------ Source data ------

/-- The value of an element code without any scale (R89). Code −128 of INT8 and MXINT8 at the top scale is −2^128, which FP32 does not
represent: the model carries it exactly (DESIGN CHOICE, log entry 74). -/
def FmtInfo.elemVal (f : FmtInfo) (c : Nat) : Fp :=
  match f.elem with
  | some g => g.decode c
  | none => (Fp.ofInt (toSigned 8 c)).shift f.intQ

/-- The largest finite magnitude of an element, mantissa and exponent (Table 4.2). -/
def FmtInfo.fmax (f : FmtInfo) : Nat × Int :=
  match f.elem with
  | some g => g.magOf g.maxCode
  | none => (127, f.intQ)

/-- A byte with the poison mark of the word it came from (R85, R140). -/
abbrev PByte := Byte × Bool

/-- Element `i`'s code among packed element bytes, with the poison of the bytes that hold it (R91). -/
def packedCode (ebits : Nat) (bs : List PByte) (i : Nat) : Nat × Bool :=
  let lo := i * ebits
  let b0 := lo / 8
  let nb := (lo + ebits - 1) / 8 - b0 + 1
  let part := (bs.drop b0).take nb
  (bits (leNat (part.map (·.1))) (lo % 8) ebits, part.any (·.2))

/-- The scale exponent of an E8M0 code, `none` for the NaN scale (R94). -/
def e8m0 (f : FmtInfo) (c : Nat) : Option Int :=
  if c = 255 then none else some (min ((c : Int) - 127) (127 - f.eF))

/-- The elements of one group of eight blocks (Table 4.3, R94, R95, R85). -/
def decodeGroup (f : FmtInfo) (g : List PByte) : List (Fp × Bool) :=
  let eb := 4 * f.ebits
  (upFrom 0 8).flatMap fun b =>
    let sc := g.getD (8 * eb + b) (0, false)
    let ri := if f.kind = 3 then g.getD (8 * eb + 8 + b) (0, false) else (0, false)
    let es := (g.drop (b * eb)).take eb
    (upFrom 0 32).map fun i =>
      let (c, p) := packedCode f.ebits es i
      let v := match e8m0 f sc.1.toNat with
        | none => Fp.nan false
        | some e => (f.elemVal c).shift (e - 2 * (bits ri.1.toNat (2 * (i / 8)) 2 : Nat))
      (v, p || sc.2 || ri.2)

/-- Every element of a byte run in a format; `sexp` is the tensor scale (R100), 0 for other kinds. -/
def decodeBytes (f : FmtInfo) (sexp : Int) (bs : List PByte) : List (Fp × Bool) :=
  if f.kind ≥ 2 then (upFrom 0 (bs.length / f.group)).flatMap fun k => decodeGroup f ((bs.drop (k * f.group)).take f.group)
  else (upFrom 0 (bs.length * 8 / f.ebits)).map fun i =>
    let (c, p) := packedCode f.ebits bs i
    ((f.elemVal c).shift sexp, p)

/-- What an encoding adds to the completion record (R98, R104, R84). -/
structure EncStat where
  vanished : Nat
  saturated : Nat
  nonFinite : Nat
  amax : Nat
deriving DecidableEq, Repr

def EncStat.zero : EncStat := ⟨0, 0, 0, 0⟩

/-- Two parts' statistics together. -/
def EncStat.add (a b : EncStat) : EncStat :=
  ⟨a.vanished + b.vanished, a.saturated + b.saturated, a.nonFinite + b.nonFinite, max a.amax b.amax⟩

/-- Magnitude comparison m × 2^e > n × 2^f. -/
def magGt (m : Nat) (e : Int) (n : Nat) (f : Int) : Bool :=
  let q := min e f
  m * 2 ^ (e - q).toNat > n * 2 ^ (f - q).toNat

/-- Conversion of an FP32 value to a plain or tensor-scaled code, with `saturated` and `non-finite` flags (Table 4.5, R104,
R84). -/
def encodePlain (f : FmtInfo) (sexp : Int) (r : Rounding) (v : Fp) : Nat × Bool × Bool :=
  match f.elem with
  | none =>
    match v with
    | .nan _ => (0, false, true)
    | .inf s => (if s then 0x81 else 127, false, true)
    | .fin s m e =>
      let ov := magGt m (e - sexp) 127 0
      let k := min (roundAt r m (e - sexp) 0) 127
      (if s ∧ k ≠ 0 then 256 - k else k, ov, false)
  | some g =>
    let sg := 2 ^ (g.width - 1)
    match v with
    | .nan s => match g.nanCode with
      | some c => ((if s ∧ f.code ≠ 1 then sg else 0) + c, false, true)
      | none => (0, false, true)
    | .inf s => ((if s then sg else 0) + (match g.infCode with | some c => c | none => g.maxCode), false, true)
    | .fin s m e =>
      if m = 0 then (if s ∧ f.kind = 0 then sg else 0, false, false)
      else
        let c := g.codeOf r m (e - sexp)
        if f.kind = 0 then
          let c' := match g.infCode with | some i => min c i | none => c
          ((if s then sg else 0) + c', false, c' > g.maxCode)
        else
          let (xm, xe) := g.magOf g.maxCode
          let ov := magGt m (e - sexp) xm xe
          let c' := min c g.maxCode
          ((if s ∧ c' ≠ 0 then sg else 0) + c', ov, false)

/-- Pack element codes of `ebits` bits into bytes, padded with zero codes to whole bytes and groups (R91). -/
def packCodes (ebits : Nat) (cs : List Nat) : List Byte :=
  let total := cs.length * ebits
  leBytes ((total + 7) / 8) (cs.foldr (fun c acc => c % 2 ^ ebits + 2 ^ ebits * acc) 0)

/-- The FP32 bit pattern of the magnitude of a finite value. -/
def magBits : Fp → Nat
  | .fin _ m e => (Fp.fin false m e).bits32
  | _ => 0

------

# [Exercise]
If a line of the listing above holds the string "zero", copy it.

# [Finished exercise]
def EncStat.zero : EncStat := ⟨0, 0, 0, 0⟩
/-- Pack element codes of `ebits` bits into bytes, padded with zero codes to whole bytes and groups (R91). -/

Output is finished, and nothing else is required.